Alexandre Marques, Engineering Manager and Team Lead of Machine Learning Research at Red Hat and former Manager of Machine Learning Research at NeuralMagic, speaks with the University of Pittsburgh’s Health and Explainable AI podcast producer, Brent Phillips, about Red Hat and his team’s work building and maintain platforms that power open-source AI inference at scale.
In this pilot episode of The Inference Layer, Alexandre discusses his transition from aerospace engineering to leading a research team focused on making large AI models faster, cheaper, and more deployable. He explains that while large labs have proven model capabilities, the current challenge lies in moving these models into production. To bridge the gap between research demos and real-world scaling, he emphasizes the need for a deep understanding of how architectural decisions influence performance and the ability to translate research into high-quality code.
The conversation delves into the technical definition of the inference layer, which Alexandre describes as the entire stack, including runtime, hardware, memory management, and batching strategies that sits between a trained model and the end-user experience. He highlights the important role of open source and open research at Red Hat and speaks on is team’s search for a Senior Machine Learning Research Engineer to join the team and work on post-training optimization for large language models and conduct applied research on state-of-the-art inference optimization techniques, including quantization, pruning, knowledge distillation, and speculative decoding.

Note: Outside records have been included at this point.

-- ==== Sys2Proof/Tests/Slice0.lean ====
section
/-! SUPPORT. Own tests: the spec's worked examples, a few single steps, well-formed and ill-formed commands, and for every
statement of Certificates/Slice0/Obligations.lean states and operands that meet its hypotheses. -/
namespace Sys2Proof.Tests
open Machine Safety

/-! ### States the tests start from -/

/-- A session with every lease. -/
def wSess : Session :=
  { isOpen := true, origin := 7, version := 0x32, timeout := 10, mask := 0x3FE, h := 5, leases := .module :: (upTo 12).map Lease.region }
/-- A block in a module state with a session on port 0. -/
def wKz (st : ModState) : Kz :=
  { now := ⟨1000000, 5000000000⟩, pwr := { state := st }, ports := [(0, { session := wSess, sessionId := 1, link := true })] }
/-- A block as a state. -/
def wSt (m : Kz) : State := { kz := m }
def wTb (f : TimeBase → TimeBase) : State := wSt ((wKz .ready).modTb f)
def wCal (r : Bool) : State :=
  wSt ((((wKz .ready).modPwr 1 (fun p => { p with state := .cal })).modPower
    (fun p => { p with calQueue := [1, 4], passRunning := r })).eachChan 1 (fun m c => m.modConv c (fun v => { v with calDue := true })))
/-- Region 1 in RUN with channel 17 running in an acquisition mode, its records enabled, sources in a mask. -/
def wRun (mode srcs : Nat) (f : Channel → Channel) : Kz :=
  (((((wKz .acquire).modPwr 1 (fun p => { p with state := .run })).setFld F.RGN_ACQ_CTRL.MODE 1 mode).setFld
    F.CH_MEM_CTRL.REC_EN 17 1).setFld F.CH_TRIG_CTRL.SRC_EN 17 srcs).modChan 17 (fun x =>
      f { x with chain := { x.chain with start := some 900000 }, mem := { x.mem with slots := 4, slotSize := 4096 } })
/-- The bytes of a smallest engine image: one bundle, END. -/
def wImg : List Byte :=
  let b := be 4 0x4B5A4550 ++ ([1, 0] : List Byte) ++ be 2 1 ++ be 2 8 ++ be 2 1 ++ be 2 0 ++ be 2 0 ++ be 8 (0x13 <<< 26)
  b ++ be 4 (crc32c b)
/-- The numbers of an accepted image. -/
def wGood (r : Except (Nat × Nat) EngImage) : EngImage := match r with | .ok g => g | .error _ => {}
/-- A staged signed block: operation, key slot, and the first bytes of an argument of `n` bytes; the rest is 0. -/
def wSigned (op slot n : Nat) (arg : List Byte) : Mem := Mem.writes [] 0 (be 4 0x4B5A5347 ++ be 1 op ++ be 1 slot ++ be 2 n ++ be 64 0 ++ arg)
/-- The fields of a block of bytes laid out as a signed block. -/
def wFields (b : List Byte) : Signed :=
  let n := ofBe (slice b 6 2)
  ⟨ofBe (slice b 4 1), ofBe (slice b 5 1), slice b 8 32, slice b 40 32, slice b 72 n, b.take (72 + n), slice b (72 + n) 64,
    slice b (136 + n) 3309, b⟩
theorem parse_fields (b : List Byte) (h1 : ofBe (slice b 0 4) = 0x4B5A5347) (h2 : b.length = 72 + ofBe (slice b 6 2) + 64 + 3309) :
    parseSigned b = some (wFields b) := by unfold parseSigned wFields; rw [if_neg (by simp [h1, h2])]

/-! ### The spec's worked examples -/

/-- R393's worked ACCEPT: the CRC over 0x01, 0x3E and 0x00 is 0x6F. -/
theorem test_crc8_worked_accept : crc8 [0x01, 0x3E, 0x00] = 0x6F := by decide
/-- R715's worked addresses of CH137 and region 8. -/
theorem test_addresses_worked : RegKind.addr .CH_TRIG_LEVEL_A 137 = 0x02089044 ∧ RegKind.addr .RGN_PATTERN 8 = 0x01800060 ∧
    engData 137 0x7C00 = 0x0512FC00 := by decide
/-- R133's worked epoch: the origin of a crossing at 1,000,050 ticks lies at 1,003,520. -/
theorem test_epoch_worked : epochAfter (1000050 * 1024) = 1003520 := by decide
set_option maxRecDepth 20000 in
/-- R185's worked crossing: the cubic through 2,000, 6,100, 9,700 and 12,900 passes 8,000 at 524/1024. -/
theorem test_cubic_worked : crossPos 8000 true (some 2000) 6100 9700 (some 12900) = 524 := by decide
/-- R186: a sample equal to the level lies at the end of its interval. -/
theorem test_cross_on_sample : crossPos 9700 true none 6100 9700 (some 12900) = 1024 := by decide
/-- R487's worked cross-check: 1.2375 V reads 8,110 against 2.5 V, 11,264 against 1.8 V and 11,585 against 1.75 V. -/
theorem test_hkcode_worked : (hkCode {} 0 1237500000 2500000000).1.1 = 8110 ∧ (hkCode {} 0 1237500000 1800000000).1.1 = 11264 ∧
    (hkCode {} 0 1237500000 1750000000).1.1 = 11585 := by decide
set_option maxRecDepth 20000 in
/-- R237's worked record header of CH020, event 1,000. -/
theorem test_record_header_worked :
    (Rec.bytes { kind := .accept, ch := 20, time := { ticks := some (19835733 * 1024 + 341), xing := some (0x1234, 0x100), event := 1000, epoch := 1 },
                 win := none, flags := 0, fmt := 2, samples := List.replicate 384 0, config := 0x1C200000, seq := 100000 } 2).take 40 =
      [0x4B, 0x5A, 0x21, 0x14, 0x00, 0x01, 0x86, 0xA0, 0x00, 0x03, 0xE8, 0x01, 0x00, 0x00, 0x12, 0x34, 0x01, 0x00, 0x00, 0x00,
       0x00, 0x00, 0x00, 0x00, 0x01, 0x2E, 0xAB, 0x55, 0x01, 0x55, 0x20, 0x00, 0x00, 0x00, 0x03, 0x00, 0x1C, 0x20, 0x00, 0x00] := by
  decide
/-- R174's worked write of CH_CHAIN_CTRL 0x00060180: DEC 0, RS_EN 1, RS_MODE 1, RS_K 24. -/
theorem test_chain_ctrl_worked : F.CH_CHAIN_CTRL.DEC.of 0x00060180 = 0 ∧ F.CH_CHAIN_CTRL.RS_EN.of 0x00060180 = 1 ∧
    F.CH_CHAIN_CTRL.RS_MODE.of 0x00060180 = 1 ∧ F.CH_CHAIN_CTRL.RS_K.of 0x00060180 = 24 := by decide
/-- R445's worked context: TIM_TIU_CFG3 0xC0100400. -/
theorem test_tiu_cfg_worked : F.TIM_TIU_CFG.EN.of 0xC0100400 = 1 ∧ F.TIM_TIU_CFG.MODE.of 0xC0100400 = 1 := by decide
/-- R478's worked channel: SNS_CFG7 0x83010064 has CURVE 1. -/
theorem test_sns_cfg_worked : F.SNS_CFG.EN.of 0x83010064 = 1 ∧ F.SNS_CFG.CURVE.of 0x83010064 = 1 := by decide

/-! ### One step -/

/-- A NOP of an open session is answered OK, with its sequence number and tag. -/
theorem test_nop_answered : ∃ n, step { wSt (wKz .ready) with pending := [.nop ⟨2000000, 6000000000⟩ ⟨0, .ipv4, 7, 0x32, 1, 5, 9⟩] } = .next n ∧ n.pending = [] ∧
    n.kz.wire.head? = some (.response 0 ⟨⟨.ipv4, 0x4B5A⟩, 0x32, 1⟩ 5 9 1 .ok [] false) :=
  ⟨_, rfl, by decide⟩
/-- A port with no session refuses it, and counts. -/
theorem test_nop_no_session : ∃ n, exec (.nop ⟨2000000, 6000000000⟩ ⟨1, .ipv4, 7, 0x32, 1, 5, 9⟩) (wSt (wKz .ready)) = .next n ∧ n.kz.counter .HOST_REJECT 1 = 1 ∧
    n.kz.wire.head? = some (.rejection 1 ⟨⟨.ipv4, 0x4B5A⟩, 0x32, 1⟩ 5 9 1 .noSession) :=
  ⟨_, rfl, by decide⟩
/-- Lost light on a port is seen, once. -/
theorem test_link_loss : ∃ n, exec (.hostLinkLoss ⟨2000000, 6000000000⟩ 0) (wSt (wKz .ready)) = .next n ∧ (n.kz.port 0).link = false ∧
    n.kz.seen F.HOST_PORT_STAT.LINK_DOWN_SEEN 0 = 1 :=
  ⟨_, rfl, by decide⟩
/-- The block idles on an empty queue, and no word spells a command. -/
theorem test_idle : step State.reset = .next State.reset ∧ State.reset.withFetchWord 16 7 = State.reset :=
  ⟨rfl, rfl⟩

/-! ### Well-formed and ill-formed commands -/

/-- A command of each kind that WellFormed checks, well formed. -/
theorem test_wf : (Instr.regRead ⟨0, 0⟩ ⟨0, .ipv4, 7, 0x32, 1, 5, 9⟩ [0x408]).wf = true ∧ (Instr.accept ⟨5, 0⟩ ⟨5 * 1024, 1, false, 0, 0, none, none⟩).wf = true ∧
    (Instr.calPassDone ⟨0, 0⟩ 3 (List.replicate 16 (List.replicate 6 [0]))).wf = true ∧ (Instr.unknownCommand ⟨0, 0⟩ ⟨0, .ipv4, 7, 0x32, 1, 5, 9⟩ 0x99 []).wf = true := by decide
set_option maxRecDepth 20000 in
/-- An ill-formed command for each check, refused. -/
theorem test_ill_formed : ∀ c ∈ ([
    .regRead ⟨0, 0⟩ ⟨0, .ipv4, 7, 0x32, 1, 5, 9⟩ (List.replicate 303 0), .regWrite ⟨0, 0⟩ ⟨0, .ipv4, 7, 0x32, 1, 5, 9⟩ (List.replicate 152 (0, 0)),
    .stageWrite ⟨0, 0⟩ ⟨0, .ipv4, 7, 0x32, 1, 5, 9⟩ 0 (List.replicate 1209 0), .attest ⟨0, 0⟩ ⟨0, .ipv4, 7, 0x32, 1, 5, 9⟩ [1] 0 0,
    .fwChunkFirmware ⟨0, 0⟩ ⟨0, .ipv4, 7, 0x32, 1, 5, 9⟩ 0 8 [1], .fwChunkConfiguration ⟨0, 0⟩ ⟨0, .ipv4, 7, 0x32, 1, 5, 9⟩ 0 0 (List.replicate 1205 0),
    .fwChunkActivate ⟨0, 0⟩ ⟨0, .ipv4, 7, 0x32, 1, 5, 9⟩ 0 true (List.replicate 1205 0), .unknownCommand ⟨0, 0⟩ ⟨0, .ipv4, 7, 0x32, 1, 5, 9⟩ 0x10 [],
    .unknownCommand ⟨0, 0⟩ ⟨0, .ipv4, 7, 0x32, 1, 5, 9⟩ 0x99 (List.replicate 1213 0), .idle ⟨5, 0⟩ ⟨6 * 1024, 1, false, 0, 0, none, none⟩,
    .idle ⟨5, 0⟩ ⟨0, 0, false, 0, 0, none, none⟩, .fixedLaneSend ⟨0, 0⟩ [⟨0, List.replicate 17 0, []⟩], .fixedLaneSend ⟨0, 0⟩ [⟨0, [], [0]⟩],
    .xtrigEdge ⟨5, 0⟩ 0 false (6 * 1024), .shadowWindowClose ⟨0, 0⟩ 0 1 2 0, .calPassDone ⟨0, 0⟩ 3 [[]],
    .calPassDone ⟨0, 0⟩ 3 (List.replicate 17 (List.replicate 6 [])), .bootSlotVerified ⟨0, 0⟩ 0 ⟨true, 0, 65, false, 0⟩ ⟨[], []⟩,
    .bootReachStandby ⟨0, 0⟩ (List.replicate 5 ⟨0, 0, 0⟩) ⟨true, 0, 0, false, 0⟩, .bootReachStandby ⟨0, 0⟩ [] ⟨true, 0, 65, false, 0⟩,
    .ageDaily ⟨0, 0⟩ (0, 0) (List.replicate 13 (0, 0)) none] : List Instr), c.wf = false := by decide

/-! ### Witnesses of the statements' hypotheses -/

/-- Witness of the hypotheses of SynthesiserOvenAndTimingInputs. -/
theorem witness_SynthesiserOvenAndTimingInputs :
  (∃ (s : State) (t : Stamp) (m : Kz), s.kz.advance t = m ∧ m.tb.tb = .switching) ∧
  (∃ (s : State) (t : Stamp) (m : Kz) (hz : _), s.kz.advance t = m ∧ tmode m = 2 ∧ m.tb.tb = .tracking ∧ ((hz = 0 ∨
    m.tb.entryHz < (max hz m.tb.entryHz - min hz m.tb.entryHz) * 10000))) ∧
  (∃ (s : State) (t : Stamp) (m : Kz) (hz : Nat), s.kz.advance t = m ∧ m.tb.tb = .holdover ∧ tmode m = 2 ∧ refInRange { m with
      tb := { m.tb with refHz := hz } } hz = true) ∧
  (∃ (s : State) (t : Stamp) (m : Kz) (since : Nat), s.kz.advance t = m ∧ m.tb.tb = .relock ∧ slewEnd m ≤ since ∧ since +
    1000000 ≤ m.now.ns ∧ tmode m ≠ 1) ∧
  (∃ (s : State) (t : Stamp) (m : Kz) (since : Nat), s.kz.advance t = m ∧ m.tb.tb = .relock ∧ slewEnd m ≤ since ∧ since +
    1000000 ≤ m.now.ns ∧ tmode m = 1 ∧ mclkLost m = false) ∧
  (∃ (s : State) (t : Stamp) (m : Kz) (e : Int), s.kz.advance t = m ∧ m.tb.xingVirtual = true ∧ mclkLost m = false ∧ tmode m
    ≠ 1 ∧ m.tl.slewErr = some e ∧ e.natAbs ≤ 256) ∧
  (∃ (s : State) (t : Stamp) (m : Kz), s.kz.advance t = m ∧ m.tb.xingVirtual = true ∧ mclkLost m = false ∧ tmode m = 1 ∧
    m.tb.tb = .relock ∧ slewEnd m ≤ m.now.ns) ∧
  (∃ (s : State) (t : Stamp) (m : Kz), s.kz.advance t = m ∧ m.tb.tb ≠ .switching ∧ m.tb.synLocked = true) ∧
  (∃ (s : State) (t : Stamp) (m : Kz), s.kz.advance t = m ∧ m.tb.tb ≠ .switching) ∧
  (∃ (s : State) (t : Stamp) (m : Kz) (err : Int), s.kz.advance t = m ∧ m.tb.oven ≠ .warm ∧ err.natAbs ≤ 10) ∧
  (∃ (s : State) (t : Stamp) (m : Kz) (mw : BitVec 16) (err : Int), s.kz.advance t = m ∧ m.tb.oven = .warm ∧ mw = 0 ∧ 10 <
    err) ∧
  (∃ (s : State) (t : Stamp) (m : Kz) (err : Int), s.kz.advance t = m ∧ m.tb.oven = .warm ∧ 10 < err.natAbs) ∧
  (∃ (s : State) (t : Stamp) (m : Kz) (err : Int), s.kz.advance t = m ∧ m.tb.oven = .warming ∧ 100 < err.natAbs) ∧
  (∃ (s : State) (t : Stamp) (m : Kz) (i : Fin 2), s.kz.advance t = m ∧ (tin m i.val).state = .down ∧ tinEnabled m i.val =
    true ∧ m.pwr.pg = true) ∧
  (∃ (s : State) (t : Stamp) (m : Kz) (i : Fin 2), s.kz.advance t = m ∧ (tin m i.val).state = .hunt ∧ mclkLost m = false) ∧
  (∃ (s : State) (t : Stamp) (m : Kz) (i : Fin 2), s.kz.advance t = m ∧ (tin m i.val).state = .hunt ∧ mclkLost m = true) ∧
  (∃ (s : State) (t : Stamp) (m : Kz) (i : Fin 2), s.kz.advance t = m ∧ (tin m i.val).state = .locked ∧ m.tl.active = i.val
    ∧ (tin m (1 - i.val)).state = .locked) ∧
  (∃ (s : State) (t : Stamp) (m : Kz) (i : Fin 2), s.kz.advance t = m ∧ (tin m i.val).state = .locked ∧ (tin m (1 -
    i.val)).state ≠ .locked) ∧
  (∃ (s : State) (t : Stamp) (m : Kz), s.kz.advance t = m ∧ m.on F.TIM_TL_CFG.REVERT 0 = true ∧ m.tl.active = 1 ∧
    m.tl.tin0.state = .locked ∧ m.tl.tin0.since + 1000000000 ≤ m.now.ns) :=
  ⟨
    ⟨wTb (fun b => { b with tb := .switching }), ⟨2000000, 6000000000⟩, _, rfl, by decide⟩,
    ⟨wSt (((wKz .ready).modTb (fun b => { b with tb := .tracking, entryHz := 100000000 })).setFld F.TIM_MODE.MODE 0 2),
    ⟨2000000, 6000000000⟩, _, 100010001, rfl, by decide⟩,
    ⟨wSt ((((wKz .ready).modTb (fun b => { b with tb := .holdover, entryHz := 100000000, holdPhase := 4 })).setFld
    F.TIM_MODE.MODE 0 2).setFld F.TIM_MODE.EXT_N 0 100), ⟨2000000, 6000000000⟩, _, 100010000, rfl, by decide⟩,
    ⟨wTb (fun b => { b with tb := .relock, holdStart := 700, origin := 200 }), ⟨2000000, 6000000000⟩, _, 5000000000, rfl, by
    decide⟩,
    ⟨wSt (((wKz .ready).modTb (fun b => { b with tb := .relock, holdStart := 700, origin := 200, xingVirtual := true })).setFld
    F.TIM_MODE.MODE 0 1 |>.modTl (fun l => { l with tin0 := ⟨.locked, 0⟩ })), ⟨2000000, 6000000000⟩, _, 5000000000, rfl, by
    decide⟩,
    ⟨wSt (((wKz .ready).modTb (fun b => { b with xingVirtual := true })).modTl (fun l => { l with
      tin1 := ⟨.locked, 0⟩,
      slewErr := some (-256) })), ⟨2000000, 6000000000⟩, _, (-256 : Int), rfl, by decide⟩,
    ⟨wSt (((wKz .ready).modTb (fun b => { b with tb := .relock, xingVirtual := true })).setFld F.TIM_MODE.MODE 0 1 |>.modTl
    (fun l => { l with tin0 := ⟨.locked, 0⟩ })), ⟨2000000, 6000000000⟩, _, rfl, by decide⟩,
    ⟨wTb (fun b => { b with tb := .holdover, synLocked := true }), ⟨2000000, 6000000000⟩, _, rfl, by decide⟩,
    ⟨wTb (fun b => { b with tb := .relock }), ⟨2000000, 6000000000⟩, _, rfl, by decide⟩,
    ⟨wTb id, ⟨2000000, 6000000000⟩, _, (-10 : Int), rfl, by decide⟩,
    ⟨wTb (fun b => { b with oven := .warm }), ⟨2000000, 6000000000⟩, _, 0#16, (11 : Int), rfl, by decide⟩,
    ⟨wTb (fun b => { b with oven := .warm }), ⟨2000000, 6000000000⟩, _, (-11 : Int), rfl, by decide⟩,
    ⟨wTb id, ⟨2000000, 6000000000⟩, _, (-101 : Int), rfl, by decide⟩,
    ⟨wTb id, ⟨2000000, 6000000000⟩, _, 0, rfl, by decide⟩,
    ⟨wSt ((wKz .ready).modTl (fun l => { l with tin0 := ⟨.locked, 0⟩, tin1 := ⟨.hunt, 0⟩ })), ⟨2000000, 6000000000⟩, _, 1,
    rfl, by decide⟩,
    ⟨wSt ((wKz .ready).modTl (fun l => { l with tin1 := ⟨.hunt, 0⟩ })), ⟨2000000, 6000000000⟩, _, 1, rfl, by decide⟩,
    ⟨wSt ((wKz .ready).modTl (fun l => { l with tin0 := ⟨.locked, 0⟩, tin1 := ⟨.locked, 0⟩ })), ⟨2000000, 6000000000⟩, _, 0,
    rfl, by decide⟩,
    ⟨wSt (((wKz .ready).modTl (fun l => { l with
      tin0 := ⟨.locked, 0⟩,
      edges := [⟨41, 2047000000, 300000, 3563, 8, false, false, false⟩] })).setFld F.TIM_MODE.MODE 0 1 |>.modTb (fun b => { b with
      tb := .tracking })), ⟨2000000, 6000000000⟩, _, 0, rfl, by decide⟩,
    ⟨wSt (((wKz .ready).modTl (fun l => { l with active := 1, tin0 := ⟨.locked, 5000000000⟩ })).setFld F.TIM_TL_CFG.REVERT 0
    1), ⟨2000000, 6000000000⟩, _, rfl, by decide⟩⟩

In the interview, Alexandre highlights two ambitious areas he is eager to explore that define the future of the field. First, he is interested in systematically studying how different optimization techniques compound, specifically how speculative decoding interacts with compression methods like quantization in production environments. Second, he aims to tackle the evolution of inference from single, independent models toward the orchestration of multiple models across distributed environments. This shift introduces new layers of complexity in scheduling and systems design, representing the kind of "hard problem" Alexandre believes will define the next few years of AI deployment.
The Inference Layer podcast is a collaborative initiative linking university AI labs, researchers, volunteers and supporting partners to explore the complexities of moving models from training to real-world deployment. By highlighting advanced research and frontier challenges, the podcast provides a platform for experts to discuss the cutting-edge developments driving the future of AI.